- **Problem details**:
Which lines of the entries below run from the one holding "control blocks (R24)" to the one holding "period carries (R185)", inclusive? Set down exactly those lines and no others.
/---
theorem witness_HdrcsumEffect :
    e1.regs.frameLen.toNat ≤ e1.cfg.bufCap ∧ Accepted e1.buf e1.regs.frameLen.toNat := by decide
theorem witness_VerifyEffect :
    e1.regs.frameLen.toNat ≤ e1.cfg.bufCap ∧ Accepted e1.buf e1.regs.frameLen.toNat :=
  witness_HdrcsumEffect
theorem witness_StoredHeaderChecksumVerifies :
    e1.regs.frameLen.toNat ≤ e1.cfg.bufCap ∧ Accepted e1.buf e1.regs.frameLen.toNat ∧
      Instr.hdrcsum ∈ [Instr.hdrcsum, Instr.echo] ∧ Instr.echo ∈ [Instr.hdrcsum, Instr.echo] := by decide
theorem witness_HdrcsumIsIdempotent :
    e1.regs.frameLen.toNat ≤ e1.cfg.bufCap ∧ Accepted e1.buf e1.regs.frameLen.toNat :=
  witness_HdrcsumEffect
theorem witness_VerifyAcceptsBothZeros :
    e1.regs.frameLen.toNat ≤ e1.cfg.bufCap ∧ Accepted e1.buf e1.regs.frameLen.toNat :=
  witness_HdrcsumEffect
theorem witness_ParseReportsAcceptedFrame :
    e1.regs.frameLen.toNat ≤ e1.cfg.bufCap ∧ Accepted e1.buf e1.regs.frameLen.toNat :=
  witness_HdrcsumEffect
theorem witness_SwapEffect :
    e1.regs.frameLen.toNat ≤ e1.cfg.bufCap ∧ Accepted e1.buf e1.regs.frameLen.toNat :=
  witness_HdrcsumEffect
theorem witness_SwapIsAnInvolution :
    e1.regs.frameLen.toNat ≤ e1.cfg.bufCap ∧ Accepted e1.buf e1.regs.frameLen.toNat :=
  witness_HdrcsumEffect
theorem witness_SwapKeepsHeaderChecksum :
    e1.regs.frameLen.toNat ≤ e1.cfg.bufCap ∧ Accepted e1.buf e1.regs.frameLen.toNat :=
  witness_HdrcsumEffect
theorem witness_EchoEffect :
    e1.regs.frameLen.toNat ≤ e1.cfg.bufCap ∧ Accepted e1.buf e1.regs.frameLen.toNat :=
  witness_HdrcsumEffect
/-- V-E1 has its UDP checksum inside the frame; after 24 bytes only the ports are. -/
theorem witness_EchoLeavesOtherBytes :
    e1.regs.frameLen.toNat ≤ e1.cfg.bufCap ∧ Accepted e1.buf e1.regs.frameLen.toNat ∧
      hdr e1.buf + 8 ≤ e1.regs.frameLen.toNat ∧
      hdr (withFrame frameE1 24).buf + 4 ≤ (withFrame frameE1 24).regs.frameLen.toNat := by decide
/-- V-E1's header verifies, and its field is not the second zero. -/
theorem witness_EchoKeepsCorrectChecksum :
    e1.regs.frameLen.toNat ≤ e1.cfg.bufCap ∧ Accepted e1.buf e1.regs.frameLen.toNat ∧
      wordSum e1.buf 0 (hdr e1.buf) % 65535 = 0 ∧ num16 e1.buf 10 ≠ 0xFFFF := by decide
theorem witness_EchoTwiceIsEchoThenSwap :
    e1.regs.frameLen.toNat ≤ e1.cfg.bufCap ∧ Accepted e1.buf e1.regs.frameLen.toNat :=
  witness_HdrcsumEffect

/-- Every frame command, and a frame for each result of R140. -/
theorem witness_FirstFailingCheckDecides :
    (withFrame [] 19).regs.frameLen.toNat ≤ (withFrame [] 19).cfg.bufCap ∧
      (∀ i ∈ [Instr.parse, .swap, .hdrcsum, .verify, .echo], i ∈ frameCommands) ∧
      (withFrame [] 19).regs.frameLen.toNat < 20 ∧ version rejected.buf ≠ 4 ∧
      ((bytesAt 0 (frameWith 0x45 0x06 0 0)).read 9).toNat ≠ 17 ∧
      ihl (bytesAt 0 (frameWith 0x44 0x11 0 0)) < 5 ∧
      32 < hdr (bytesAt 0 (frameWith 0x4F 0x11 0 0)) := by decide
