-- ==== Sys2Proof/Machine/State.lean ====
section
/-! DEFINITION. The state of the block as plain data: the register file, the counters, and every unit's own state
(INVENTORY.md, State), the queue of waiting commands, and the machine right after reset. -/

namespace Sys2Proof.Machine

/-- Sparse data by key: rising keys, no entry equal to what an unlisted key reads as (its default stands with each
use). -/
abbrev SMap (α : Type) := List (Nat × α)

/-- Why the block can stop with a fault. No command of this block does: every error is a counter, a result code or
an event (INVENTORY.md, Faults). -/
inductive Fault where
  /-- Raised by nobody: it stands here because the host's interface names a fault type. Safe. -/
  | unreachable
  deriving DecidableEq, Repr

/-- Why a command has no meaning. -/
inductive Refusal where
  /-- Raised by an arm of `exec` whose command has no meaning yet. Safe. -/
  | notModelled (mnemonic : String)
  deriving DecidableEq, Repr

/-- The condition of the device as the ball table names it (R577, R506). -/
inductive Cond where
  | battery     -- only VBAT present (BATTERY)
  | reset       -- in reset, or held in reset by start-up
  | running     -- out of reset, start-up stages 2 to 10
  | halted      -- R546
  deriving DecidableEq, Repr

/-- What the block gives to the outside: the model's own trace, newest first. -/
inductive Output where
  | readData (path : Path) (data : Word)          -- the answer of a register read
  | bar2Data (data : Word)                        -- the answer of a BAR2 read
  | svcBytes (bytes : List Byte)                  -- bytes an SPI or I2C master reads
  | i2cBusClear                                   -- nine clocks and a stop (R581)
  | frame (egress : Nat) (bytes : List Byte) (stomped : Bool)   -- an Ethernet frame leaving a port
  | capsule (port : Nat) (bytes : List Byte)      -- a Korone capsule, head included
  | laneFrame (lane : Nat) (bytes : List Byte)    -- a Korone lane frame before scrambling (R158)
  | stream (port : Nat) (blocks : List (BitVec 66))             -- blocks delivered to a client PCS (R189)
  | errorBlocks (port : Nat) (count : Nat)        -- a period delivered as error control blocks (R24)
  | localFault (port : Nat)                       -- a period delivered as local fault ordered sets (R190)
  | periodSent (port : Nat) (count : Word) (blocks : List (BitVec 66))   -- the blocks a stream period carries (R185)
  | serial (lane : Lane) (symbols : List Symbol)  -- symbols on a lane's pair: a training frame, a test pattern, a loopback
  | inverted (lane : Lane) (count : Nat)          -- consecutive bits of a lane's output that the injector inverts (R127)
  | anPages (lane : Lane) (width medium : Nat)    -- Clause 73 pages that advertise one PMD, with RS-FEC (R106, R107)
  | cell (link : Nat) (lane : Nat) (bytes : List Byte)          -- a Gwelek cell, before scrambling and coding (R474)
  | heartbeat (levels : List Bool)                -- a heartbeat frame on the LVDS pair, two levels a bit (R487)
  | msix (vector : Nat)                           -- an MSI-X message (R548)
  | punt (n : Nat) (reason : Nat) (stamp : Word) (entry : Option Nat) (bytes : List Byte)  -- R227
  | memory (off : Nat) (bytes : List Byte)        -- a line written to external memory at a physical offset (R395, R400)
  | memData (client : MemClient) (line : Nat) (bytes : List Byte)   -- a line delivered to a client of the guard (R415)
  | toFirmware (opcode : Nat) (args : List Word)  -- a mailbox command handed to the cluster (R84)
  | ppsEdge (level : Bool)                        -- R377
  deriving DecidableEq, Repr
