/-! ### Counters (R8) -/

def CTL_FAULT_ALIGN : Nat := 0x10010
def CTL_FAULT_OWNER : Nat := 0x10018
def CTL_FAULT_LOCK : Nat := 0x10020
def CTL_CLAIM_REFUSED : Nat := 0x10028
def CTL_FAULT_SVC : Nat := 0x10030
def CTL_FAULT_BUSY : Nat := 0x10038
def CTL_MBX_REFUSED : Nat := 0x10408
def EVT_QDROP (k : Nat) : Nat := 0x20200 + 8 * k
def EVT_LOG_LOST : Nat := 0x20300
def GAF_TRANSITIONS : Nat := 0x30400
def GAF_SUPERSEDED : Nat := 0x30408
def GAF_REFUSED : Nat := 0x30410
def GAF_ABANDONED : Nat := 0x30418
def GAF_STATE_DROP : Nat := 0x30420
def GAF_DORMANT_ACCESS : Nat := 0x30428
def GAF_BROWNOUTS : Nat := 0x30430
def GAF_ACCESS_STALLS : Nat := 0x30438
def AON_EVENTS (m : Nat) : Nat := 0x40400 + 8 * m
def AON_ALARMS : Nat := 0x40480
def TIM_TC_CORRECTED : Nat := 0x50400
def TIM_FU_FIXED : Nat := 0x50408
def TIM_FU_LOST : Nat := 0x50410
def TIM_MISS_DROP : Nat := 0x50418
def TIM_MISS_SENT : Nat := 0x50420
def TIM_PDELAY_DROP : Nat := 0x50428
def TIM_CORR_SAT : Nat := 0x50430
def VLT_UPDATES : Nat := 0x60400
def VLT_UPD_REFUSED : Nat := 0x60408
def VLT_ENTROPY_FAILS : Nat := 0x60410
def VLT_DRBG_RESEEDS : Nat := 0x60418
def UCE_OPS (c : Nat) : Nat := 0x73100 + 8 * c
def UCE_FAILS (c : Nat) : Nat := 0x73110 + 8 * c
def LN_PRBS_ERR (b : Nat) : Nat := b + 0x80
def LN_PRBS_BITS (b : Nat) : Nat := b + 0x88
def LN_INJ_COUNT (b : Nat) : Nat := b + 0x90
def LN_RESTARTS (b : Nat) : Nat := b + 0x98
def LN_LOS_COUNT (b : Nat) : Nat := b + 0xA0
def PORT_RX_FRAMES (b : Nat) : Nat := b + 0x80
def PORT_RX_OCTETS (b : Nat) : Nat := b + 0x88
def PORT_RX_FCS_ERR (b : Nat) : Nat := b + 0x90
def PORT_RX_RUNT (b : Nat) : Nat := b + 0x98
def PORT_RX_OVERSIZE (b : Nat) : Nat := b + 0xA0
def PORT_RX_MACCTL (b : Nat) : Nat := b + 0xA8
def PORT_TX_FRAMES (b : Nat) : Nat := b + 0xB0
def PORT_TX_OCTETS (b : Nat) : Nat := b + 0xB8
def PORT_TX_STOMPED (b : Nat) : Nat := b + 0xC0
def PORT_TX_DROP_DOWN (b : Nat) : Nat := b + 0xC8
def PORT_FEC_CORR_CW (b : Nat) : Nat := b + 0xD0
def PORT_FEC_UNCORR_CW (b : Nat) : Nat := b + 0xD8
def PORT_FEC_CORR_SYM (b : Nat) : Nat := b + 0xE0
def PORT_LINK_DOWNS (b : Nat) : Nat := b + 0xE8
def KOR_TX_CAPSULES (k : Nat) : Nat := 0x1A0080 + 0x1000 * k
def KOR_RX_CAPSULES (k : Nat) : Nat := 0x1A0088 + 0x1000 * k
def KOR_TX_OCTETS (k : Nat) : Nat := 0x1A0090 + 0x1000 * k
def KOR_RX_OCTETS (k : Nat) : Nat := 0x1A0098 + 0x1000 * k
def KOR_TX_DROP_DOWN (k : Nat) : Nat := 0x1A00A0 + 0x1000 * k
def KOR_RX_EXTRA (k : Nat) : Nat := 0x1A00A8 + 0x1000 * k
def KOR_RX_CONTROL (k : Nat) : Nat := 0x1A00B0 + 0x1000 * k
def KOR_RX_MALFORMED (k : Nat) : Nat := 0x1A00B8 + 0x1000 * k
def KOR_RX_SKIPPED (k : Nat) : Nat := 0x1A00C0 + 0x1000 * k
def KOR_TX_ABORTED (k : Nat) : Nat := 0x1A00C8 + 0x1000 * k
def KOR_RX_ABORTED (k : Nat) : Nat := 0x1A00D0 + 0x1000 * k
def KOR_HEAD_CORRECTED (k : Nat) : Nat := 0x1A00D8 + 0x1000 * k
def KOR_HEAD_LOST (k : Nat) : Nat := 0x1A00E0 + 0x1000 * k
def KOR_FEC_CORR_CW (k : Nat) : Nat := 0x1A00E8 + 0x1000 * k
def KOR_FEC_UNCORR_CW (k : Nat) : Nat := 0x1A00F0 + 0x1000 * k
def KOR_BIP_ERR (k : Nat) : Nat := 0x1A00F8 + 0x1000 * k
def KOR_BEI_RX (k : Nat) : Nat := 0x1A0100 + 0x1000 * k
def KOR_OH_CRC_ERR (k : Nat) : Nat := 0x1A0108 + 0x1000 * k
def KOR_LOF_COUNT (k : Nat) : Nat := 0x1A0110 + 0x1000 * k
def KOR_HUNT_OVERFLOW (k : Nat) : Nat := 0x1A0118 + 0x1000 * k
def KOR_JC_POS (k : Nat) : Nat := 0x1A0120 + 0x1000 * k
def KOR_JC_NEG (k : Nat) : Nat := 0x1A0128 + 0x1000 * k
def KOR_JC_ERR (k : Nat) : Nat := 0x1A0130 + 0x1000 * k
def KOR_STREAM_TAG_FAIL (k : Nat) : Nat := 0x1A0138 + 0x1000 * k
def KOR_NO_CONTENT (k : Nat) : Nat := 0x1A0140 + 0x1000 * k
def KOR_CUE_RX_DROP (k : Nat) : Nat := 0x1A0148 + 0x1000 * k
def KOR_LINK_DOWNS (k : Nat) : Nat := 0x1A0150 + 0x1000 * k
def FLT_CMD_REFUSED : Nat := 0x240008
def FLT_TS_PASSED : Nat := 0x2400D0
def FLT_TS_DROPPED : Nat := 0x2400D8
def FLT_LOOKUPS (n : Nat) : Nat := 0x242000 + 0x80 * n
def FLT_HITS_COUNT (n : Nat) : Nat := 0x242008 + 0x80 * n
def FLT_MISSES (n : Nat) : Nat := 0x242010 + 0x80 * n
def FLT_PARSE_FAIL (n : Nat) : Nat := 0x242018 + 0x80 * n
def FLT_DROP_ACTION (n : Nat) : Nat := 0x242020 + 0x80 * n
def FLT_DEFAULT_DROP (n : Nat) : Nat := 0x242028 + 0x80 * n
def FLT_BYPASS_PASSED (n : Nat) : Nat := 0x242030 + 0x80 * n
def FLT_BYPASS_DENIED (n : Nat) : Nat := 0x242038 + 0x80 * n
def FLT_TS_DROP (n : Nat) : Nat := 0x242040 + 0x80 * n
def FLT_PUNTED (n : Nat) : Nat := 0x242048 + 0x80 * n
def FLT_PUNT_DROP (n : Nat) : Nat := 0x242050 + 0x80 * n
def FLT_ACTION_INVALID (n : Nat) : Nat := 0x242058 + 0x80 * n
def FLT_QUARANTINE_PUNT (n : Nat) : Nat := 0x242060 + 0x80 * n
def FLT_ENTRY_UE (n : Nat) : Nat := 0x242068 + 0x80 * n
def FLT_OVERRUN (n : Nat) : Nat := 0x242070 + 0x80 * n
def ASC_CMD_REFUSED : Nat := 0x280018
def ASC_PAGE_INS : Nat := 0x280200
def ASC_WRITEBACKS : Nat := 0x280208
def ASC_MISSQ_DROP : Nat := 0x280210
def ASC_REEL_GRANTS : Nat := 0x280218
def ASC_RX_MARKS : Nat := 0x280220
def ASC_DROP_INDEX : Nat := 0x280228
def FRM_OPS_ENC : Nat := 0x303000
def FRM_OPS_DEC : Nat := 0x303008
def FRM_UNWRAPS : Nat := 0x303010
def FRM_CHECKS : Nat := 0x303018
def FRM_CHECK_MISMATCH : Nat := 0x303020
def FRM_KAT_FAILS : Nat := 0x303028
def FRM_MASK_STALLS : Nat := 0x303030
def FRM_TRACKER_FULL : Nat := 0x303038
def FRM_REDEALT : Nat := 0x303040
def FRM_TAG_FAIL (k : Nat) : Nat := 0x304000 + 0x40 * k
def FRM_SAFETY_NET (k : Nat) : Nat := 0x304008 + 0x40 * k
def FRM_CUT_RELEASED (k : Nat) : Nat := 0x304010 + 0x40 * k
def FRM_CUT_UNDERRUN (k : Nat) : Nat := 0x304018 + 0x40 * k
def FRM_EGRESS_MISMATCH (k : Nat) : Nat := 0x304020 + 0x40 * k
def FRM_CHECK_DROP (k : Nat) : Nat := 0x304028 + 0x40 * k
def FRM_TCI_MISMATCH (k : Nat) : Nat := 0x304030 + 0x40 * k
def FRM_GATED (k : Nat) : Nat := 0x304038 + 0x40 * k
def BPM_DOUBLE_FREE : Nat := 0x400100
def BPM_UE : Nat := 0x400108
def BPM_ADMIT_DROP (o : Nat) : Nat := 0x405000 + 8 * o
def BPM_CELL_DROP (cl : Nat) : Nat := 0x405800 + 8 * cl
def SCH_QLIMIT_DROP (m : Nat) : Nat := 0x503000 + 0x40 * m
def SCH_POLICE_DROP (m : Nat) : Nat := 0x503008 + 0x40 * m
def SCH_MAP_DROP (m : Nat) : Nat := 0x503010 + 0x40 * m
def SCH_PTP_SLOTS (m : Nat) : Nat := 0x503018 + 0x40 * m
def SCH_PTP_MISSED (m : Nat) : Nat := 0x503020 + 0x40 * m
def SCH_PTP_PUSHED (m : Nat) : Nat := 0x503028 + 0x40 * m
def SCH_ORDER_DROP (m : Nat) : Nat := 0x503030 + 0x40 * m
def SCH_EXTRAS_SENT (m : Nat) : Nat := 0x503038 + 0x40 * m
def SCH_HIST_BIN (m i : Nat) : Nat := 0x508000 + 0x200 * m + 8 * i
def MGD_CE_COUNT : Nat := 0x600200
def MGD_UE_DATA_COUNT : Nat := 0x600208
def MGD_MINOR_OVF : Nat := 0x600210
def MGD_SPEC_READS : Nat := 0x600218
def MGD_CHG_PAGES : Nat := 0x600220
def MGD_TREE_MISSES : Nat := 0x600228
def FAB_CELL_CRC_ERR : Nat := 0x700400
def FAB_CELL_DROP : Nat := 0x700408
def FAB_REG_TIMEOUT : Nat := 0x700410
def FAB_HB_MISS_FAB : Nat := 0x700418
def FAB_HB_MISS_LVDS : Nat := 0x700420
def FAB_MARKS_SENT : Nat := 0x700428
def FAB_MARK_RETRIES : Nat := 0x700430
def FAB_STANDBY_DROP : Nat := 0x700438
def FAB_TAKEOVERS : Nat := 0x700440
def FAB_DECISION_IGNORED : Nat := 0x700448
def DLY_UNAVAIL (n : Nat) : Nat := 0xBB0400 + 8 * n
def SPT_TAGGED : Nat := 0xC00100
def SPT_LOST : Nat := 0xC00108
\---
- **Solution to the exercise**:
  | errorBlocks (port : Nat) (count : Nat)        -- a period delivered as error control blocks (R24)
  | localFault (port : Nat)                       -- a period delivered as local fault ordered sets (R190)
  | periodSent (port : Nat) (count : Word) (blocks : List (BitVec 66))   -- the blocks a stream period carries (R185)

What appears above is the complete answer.